Folha de S. Paulo


Marinhas

POMBAS

Da janela do quarto vi duas pombas escuras ciscando na areia da praia. De repente tive vontade de saber qual a sensação de ser uma ave daquelas, pequena e balofa, diante das águas cinza do inverno. Me concentrei e por muito pouco não consegui anular os quarenta ou cinquenta metros que nos separavam. Senti uma quase-vertigem, como se ganhasse um bico e começasse a rir. Depois caí outra vez no meu corpo pesado. Mais tarde, na volta das compras, larguei as sacolas na portaria do prédio e entrei no mar. As ondas gelaram minhas pernas e a maresia abriu meus pulmões. Era tudo real. Mas também era real o mar das pombas.

*

SURFISTAS

Depois de nadar, sentei na areia e fiquei observando os surfistas. O que é uma onda? Um produto do movimento do mar. O que é o mar? Uma criatura que aboliu a distância entre a forma e o desejo. O que faz quem pega uma onda? Entra na materialização do ritmo do mar. No verso do mar. Na frase musical do mar. Charlie Parker de olhos fechados num clube de jazz cheio de fumaça em Nova York à meia-noite agarrado ao sax e exigindo de seu cérebro a potência máxima.

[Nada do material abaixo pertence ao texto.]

-- ==== Sys2Proof/Machine/Ecc.lean ====
section
/-! DEFINITION. The DRAM code word, the line check, and where a line lives (11 R292-R306). -/

namespace Sys2Proof.Machine

/-! ### BCH(127,113) shortened to 79 bits (R302) -/

/-- The residue of one more bit, highest coefficient first, modulo g(x) = 0x4377. -/
def bchBit (c : BitVec 14) (b : Bool) : BitVec 14 :=
  let t := c <<< 1
  let t := if b then t ||| 1#14 else t
  if c.getLsbD 13 then t ^^^ 0x0377#14 else t

/-- A polynomial of `n` coefficients modulo g(x). -/
def bchMod (n v : Nat) : BitVec 14 := (msbBits n v).foldl bchBit 0#14

/-- The residue of x^i. -/
def bchPower (i : Nat) : BitVec 14 := bchMod (i + 1) (2 ^ i)

/-- The check bits of data and metadata. -/
def bchCheck (d : Nat) (m : Bool) : BitVec 14 := bchMod 79 ((d + bNat m * 2 ^ 64) * 2 ^ 14)

/-- Whether a number has an odd count of set bits. -/
def oddBits (w v : Nat) : Bool := (below w).foldl (fun p i => p != v.testBit i) false

/-- The code word of Table 11.4: `d` in bits 63:0, `k` in 77:64, `P` in 78, `meta` in 79. -/
def encodeWord (d : Nat) (m : Bool) : Nat :=
  let w := d + (bchCheck d m).toNat * 2 ^ 64 + bNat m * 2 ^ 79
  w + bNat (oddBits 80 w) * 2 ^ 78

/-- The BCH polynomial of a code word: `k`, `d`, `meta` from the lowest coefficient. -/
def bchPoly (w : Nat) : Nat := bitsOf w 64 14 + bitsOf w 0 64 * 2 ^ 14 + bitsOf w 79 1 * 2 ^ 78

/-- The bit of the code word at a BCH position. -/
def posBit (i : Nat) : Nat := if i < 14 then 64 + i else if i < 78 then i - 14 else 79

/-- The one position, if any, whose error has a syndrome. -/
def onePattern (syn : BitVec 14) : Option Nat := firstBelow 79 fun i => bchPower i == syn

/-- The two positions, if any, whose errors together have a syndrome. -/
def twoPattern (syn : BitVec 14) : Option (Nat × Nat) :=
  let ps := (below 79).map bchPower
  (below 79).findSome? fun i =>
    ((below i).find? fun j => nth 0#14 ps i ^^^ nth 0#14 ps j == syn).map fun j => (i, j)

/-- A word decoded (Table 11.5): the number of corrected bits and the word, or none. -/
def decodeWord (w : Nat) : Option (Nat × Nat) :=
  let syn := bchMod 79 (bchPoly w)
  let odd := oddBits 80 w
  if syn = 0#14 then some (if odd then (1, Nat.xor w (2 ^ 78)) else (0, w))
  else match onePattern syn with
    | some i => if odd then some (1, Nat.xor w (2 ^ posBit i)) else none
    | none =>
      match twoPattern syn with
      | some (i, j) => if odd then none else some (2, Nat.xor (Nat.xor w (2 ^ posBit i)) (2 ^ posBit j))
      | none => none

/-- A 64-bit SRAM word with the error bits it came back with, as Table 11.4 numbers them (R306): the code of a DRAM word
without the metadata bit. -/
def decodeSram (word : BitVec 64) (err : BitVec 79) : Option (Nat × Nat) :=
  if err = 0#79 then some (0, word.toNat)
  else match decodeWord (Nat.xor (encodeWord word.toNat false) err.toNat) with
    | some (n, v) => if v.testBit 79 then none else some (n, bitsOf v 0 64)
    | none => none

/-! ### The line (R304, R305) -/

/-- One bit of the line check: x^6 + x + 1. -/
def crc6Bit (c : BitVec 6) (b : Bool) : BitVec 6 :=
  if c.getLsbD 5 != b then (c <<< 1) ^^^ 0x03#6 else c <<< 1

/-- Bytes least significant bit first. -/
def lsbBits (b : Byte) : List Bool := (below 8).map fun i => b.getLsbD i

/-- The line check over stored bytes, channel line index, `POISON` and `TIER_HINT`. -/
def lineCheck (bs : List Byte) (idx : Nat) (poison hint : Bool) : BitVec 6 :=
  ((bs ++ leBytes 5 idx ++ [BitVec.ofNat 8 (bNat poison + 2 * bNat hint)]).flatMap lsbBits).foldl crc6Bit 0x3F#6

/-- What a DRAM line holds beside its code bits. -/
structure RawLine where
  bytes : Line
  poison : Bool
  hint : Bool
deriving DecidableEq, Repr

/-- The metadata bit of word `w`. -/
def metaBit (l : RawLine) (idx w : Nat) : Bool :=
  if w = 0 then l.poison else if w = 1 then l.hint
  else (lineCheck (leBytes 64 l.bytes.toNat) idx l.poison l.hint).getLsbD (w - 2)

/-- The eight code words of a line. -/
def encodeLine (l : RawLine) (idx : Nat) : List Nat :=
  (below 8).map fun w => encodeWord (bitsOf l.bytes.toNat (64 * w) 64) (metaBit l idx w)

/-- A read line: good with the words and bits corrected, or uncorrectable with the words that failed. -/
inductive LineRead where
  | good (l : RawLine) (words bits : Nat)
  | bad (words : Nat)
deriving DecidableEq, Repr

/-- A line decoded with the error bits it came back with, 80 for each word (R304). -/
def decodeLine (l : RawLine) (idx : Nat) (err : BitVec 640) : LineRead :=
  if err = 0#640 then .good l 0 0
  else
    let raw := (encodeLine l idx).zip (below 8) |>.map fun x => Nat.xor x.1 (bitsOf err.toNat (80 * x.2) 80)
    let dec := raw.map decodeWord
    let failed := (below 8).foldl (fun a w => if (nth none dec w).isNone then a + 2 ^ w else a) 0
    let fixed := (below 8).foldl (fun a w => match nth none dec w with
      | some (n, _) => if n = 0 then a else a + 2 ^ w
      | none => a) 0
    let bits := dec.foldl (fun a d => match d with | some (n, _) => a + n | none => a) 0
    let twos := (dec.filter fun d => match d with | some (n, _) => n == 2 | none => false).length
    let val (w : Nat) : Nat := match nth none dec w with | some (_, v) => v | none => 0
    let m (w : Nat) : Bool := (val w).testBit 79
    let bytes := (below 8).foldl (fun a w => a + bitsOf (val w) 0 64 * 2 ^ (64 * w)) 0
    let got : RawLine := ⟨BitVec.ofNat 512 bytes, m 0, m 1⟩
    let chk := (below 6).foldl (fun a i => a + bNat (m (i + 2)) * 2 ^ i) 0
    if failed ≠ 0 then .bad failed
    else if 1 < twos then .bad fixed
    else if (lineCheck (leBytes 64 bytes) idx got.poison got.hint).toNat ≠ chk then .bad fixed
    else .good got fixed bits

/-! ### Modules and placement (R288-R293) -/

/-- A supported module code: x4 or not, density in Gb, 3DS. -/
def moduleOf (code : Nat) : Option (Bool × Nat × Bool) :=
  match code with
  | 1 => some (false, 16, false)
  | 2 => some (true, 16, false)
  | 3 => some (false, 32, false)
  | 4 => some (true, 32, false)
  | 5 => some (true, 64, false)
  | 6 => some (true, 16, true)
  | 7 => some (true, 32, true)
  | _ => none

/-- How the line index of a channel is laid out: column bits, rank bits, module bits, row bits. -/
structure Geometry where
  col : Nat
  rank : Nat
  modl : Nat
  row : Nat
deriving DecidableEq, Repr

/-- Log2 of 1, 2 or 4. -/
def log2Small (n : Nat) : Nat := if n = 4 then 2 else if n = 2 then 1 else 0

/-- The geometry of a declared channel. -/
def geometry (modules code ranks : Nat) : Option Geometry :=
  match moduleOf code with
  | none => none
  | some (x4, gb, _) =>
    if modules = 0 then none
    else some ⟨if x4 then 7 else 6, log2Small ranks, if modules = 2 then 1 else 0,
      if gb = 16 then 16 else if gb = 32 then 17 else 18⟩

/-- The bytes of a channel: two subchannels of 2^(5 + column + rank + module + row) lines. -/
def Geometry.bytes (g : Geometry) : Nat := 2 ^ (g.col + g.rank + g.modl + g.row + 12)

/-- Where a line of a frame lies: local channel and channel line index (R292). -/
def placeLine (f i : Nat) : Nat × Nat :=
  (2 * bitsOf f 28 2 + (i % 2 + f % 2) % 2, f % 2 ^ 28 * 32 + i / 2)

/-- The frame and line at a channel line index of a local channel. -/
def lineAt (ch idx : Nat) : Nat × Nat :=
  let f := ch / 2 * 2 ^ 28 + idx / 32
  (f, idx % 32 * 2 + (ch % 2 + f % 2) % 2)

/-- A DRAM address of Table 11.2. -/
structure DramAddr where
  sub : Nat
  group : Nat
  line : Nat
  bank : Nat
  rank : Nat
  modl : Nat
  row : Nat
deriving DecidableEq, Repr

/-- The decode of a channel line index (R293). -/
def dramAddr (g : Geometry) (idx : Nat) : DramAddr :=
  let x := idx / 2
  ⟨idx % 2, bitsOf x 0 3, bitsOf x 3 g.col, bitsOf x (g.col + 3) 2, bitsOf x (g.col + 5) g.rank,
    bitsOf x (g.col + 5 + g.rank) g.modl, x / 2 ^ (g.col + 5 + g.rank + g.modl)⟩

/-- The channel line index of a DRAM address. -/
def dramIndex (g : Geometry) (a : DramAddr) : Nat :=
  2 * (a.group + a.line * 8 + a.bank * 2 ^ (g.col + 3) + a.rank * 2 ^ (g.col + 5) +
    a.modl * 2 ^ (g.col + 5 + g.rank) + a.row * 2 ^ (g.col + 5 + g.rank + g.modl)) + a.sub

/-- The bank of an address, as a key of the activate-count tables. -/
def bankKey (a : DramAddr) : Nat := a.sub + a.modl * 2 + a.rank * 4 + a.group * 16 + a.bank * 128

end Sys2Proof.Machine
end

Esse garoto molhado de pulmões possantes que agora se despede do amigo e promete estar lá amanhã de novo às sete. Não estão buscando a mesma coisa? E não parecem muito próximos de encontrar?

*

TEMPO

Na sacada, ele olhou pro céu, menos nublado que no dia anterior, e gritou pra ela, que preparava o café: parece que hoje o tempo vai abrir. Por segundos ela esqueceu o sentido comum da frase e tentou imaginar o evento extraordinário de que estavam prestes a ser testemunhas. Quando o tempo se abrisse, ouviriam sons estranhos? Quando o tempo se abrisse, veriam cores novas? Quando o tempo se abrisse, continuariam juntos? Que cheiros sutis o vento espalharia pelas cidades libérrimas?

Depois ela se adaptou novamente ao que costumava chamar de realidade e às onze horas o sol apareceu. Foram à praia. Conversaram, nadaram, beberam caipirinhas. De volta ao apartamento, tiraram a areia do corpo com um banho frio e fizeram sexo. Às quatro almoçaram macarrão com vinho. Enquanto ele dormia, ela leu o primeiro capítulo de um romance policial. Mas até pouco antes de escurecer alguém dentro dela continuava inquieto, à espera das Grandes Inaugurações.